Brief - Line by line, copy the material below exactly.
━━━━━━━━━━
-- ==== Sys2Proof/WellFormed.lean ====
section
/-! DEFINITION. What makes a command word, a command and an operand list well formed
(spec 30_encoding.md R70, R72, R74, R75, R79). -/

namespace Sys2Proof

/-- Field `OPC`, bits `[7:0]` of a command word (R70). -/
def opc (w : Word) : BitVec 8 := w.extractLsb' 0 8

/-- Field `MBZ`, bits `[63:8]` of a command word (R70). -/
def mbz (w : Word) : BitVec 56 := w.extractLsb' 8 56

/-- The ten defined `OPC` values (R72); the other 246 are reserved (R74(b)). -/
def definedOpcodes : List (BitVec 8) :=
  [0x01, 0x02, 0x03, 0x10, 0x11, 0x20, 0x30, 0x31, 0x40, 0x41]

/-- First check of a command word: the must-be-zero field is zero (R74(a)). -/
def mbzWellFormed (w : Word) : Bool := mbz w == 0

/-- Second check of a command word: `OPC` is one of the ten (R74(b)). -/
def opcWellFormed (w : Word) : Bool := definedOpcodes.contains (opc w)

/-- A command word that selects a command. -/
def wordWellFormed (w : Word) : Bool := mbzWellFormed w && opcWellFormed w

/-- Every term of `Instr` is well formed: the command word carries no operand field that could be out of range (R75). -/
def Instr.wellFormed : Instr → Bool
  | .seed => true
  | .seedDef => true
  | .seedEnt => true
  | .next => true
  | .discard => true
  | .equals => true
  | .save => true
  | .load => true
  | .minval => true
  | .maxval => true

/-- How many operands the pseudo-instruction of a command has; `none` where it has no operand form (R79). -/
def Instr.operandCount : Instr → Option Nat
  | .seed => some 2
  | .seedDef => none
  | .seedEnt => some 8
  | .next => none
  | .discard => some 1
  | .equals => some 5
  | .save => none
  | .load => some 5
  | .minval => none
  | .maxval => none

/-- The number of operands is the one the pseudo-instruction asks for (R79). -/
def operandCountWellFormed (i : Instr) (ops : List Nat) : Bool := i.operandCount == some ops.length

/-- Every numeric literal lies in `0 .. 2^64-1` (R78). -/
def operandRangeWellFormed (ops : List Nat) : Bool := ops.all fun n => decide (n < 2 ^ 64)

/-- An operand of `SEED_ENT` is below `2^32` (R79). -/
def entropyRangeWellFormed (i : Instr) (ops : List Nat) : Bool :=
  i != .seedEnt || ops.all fun n => decide (n < 2 ^ 32)

end Sys2Proof
end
━━━━━━━━━━
The completed task -
-- ==== Sys2Proof/WellFormed.lean ====
section
/-! DEFINITION. What makes a command word, a command and an operand list well formed
(spec 30_encoding.md R70, R72, R74, R75, R79). -/

namespace Sys2Proof

/-- Field `OPC`, bits `[7:0]` of a command word (R70). -/
def opc (w : Word) : BitVec 8 := w.extractLsb' 0 8

/-- Field `MBZ`, bits `[63:8]` of a command word (R70). -/
def mbz (w : Word) : BitVec 56 := w.extractLsb' 8 56

/-- The ten defined `OPC` values (R72); the other 246 are reserved (R74(b)). -/
def definedOpcodes : List (BitVec 8) :=
  [0x01, 0x02, 0x03, 0x10, 0x11, 0x20, 0x30, 0x31, 0x40, 0x41]

/-- First check of a command word: the must-be-zero field is zero (R74(a)). -/
def mbzWellFormed (w : Word) : Bool := mbz w == 0

/-- Second check of a command word: `OPC` is one of the ten (R74(b)). -/
def opcWellFormed (w : Word) : Bool := definedOpcodes.contains (opc w)

/-- A command word that selects a command. -/
def wordWellFormed (w : Word) : Bool := mbzWellFormed w && opcWellFormed w

/-- Every term of `Instr` is well formed: the command word carries no operand field that could be out of range (R75). -/
def Instr.wellFormed : Instr → Bool
  | .seed => true
  | .seedDef => true
  | .seedEnt => true
  | .next => true
  | .discard => true
  | .equals => true
  | .save => true
  | .load => true
  | .minval => true
  | .maxval => true

/-- How many operands the pseudo-instruction of a command has; `none` where it has no operand form (R79). -/
def Instr.operandCount : Instr → Option Nat
  | .seed => some 2
  | .seedDef => none
  | .seedEnt => some 8
  | .next => none
  | .discard => some 1
  | .equals => some 5
  | .save => none
  | .load => some 5
  | .minval => none
  | .maxval => none

/-- The number of operands is the one the pseudo-instruction asks for (R79). -/
def operandCountWellFormed (i : Instr) (ops : List Nat) : Bool := i.operandCount == some ops.length

/-- Every numeric literal lies in `0 .. 2^64-1` (R78). -/
def operandRangeWellFormed (ops : List Nat) : Bool := ops.all fun n => decide (n < 2 ^ 64)

/-- An operand of `SEED_ENT` is below `2^32` (R79). -/
def entropyRangeWellFormed (i : Instr) (ops : List Nat) : Bool :=
  i != .seedEnt || ops.all fun n => decide (n < 2 ^ 32)

end Sys2Proof
end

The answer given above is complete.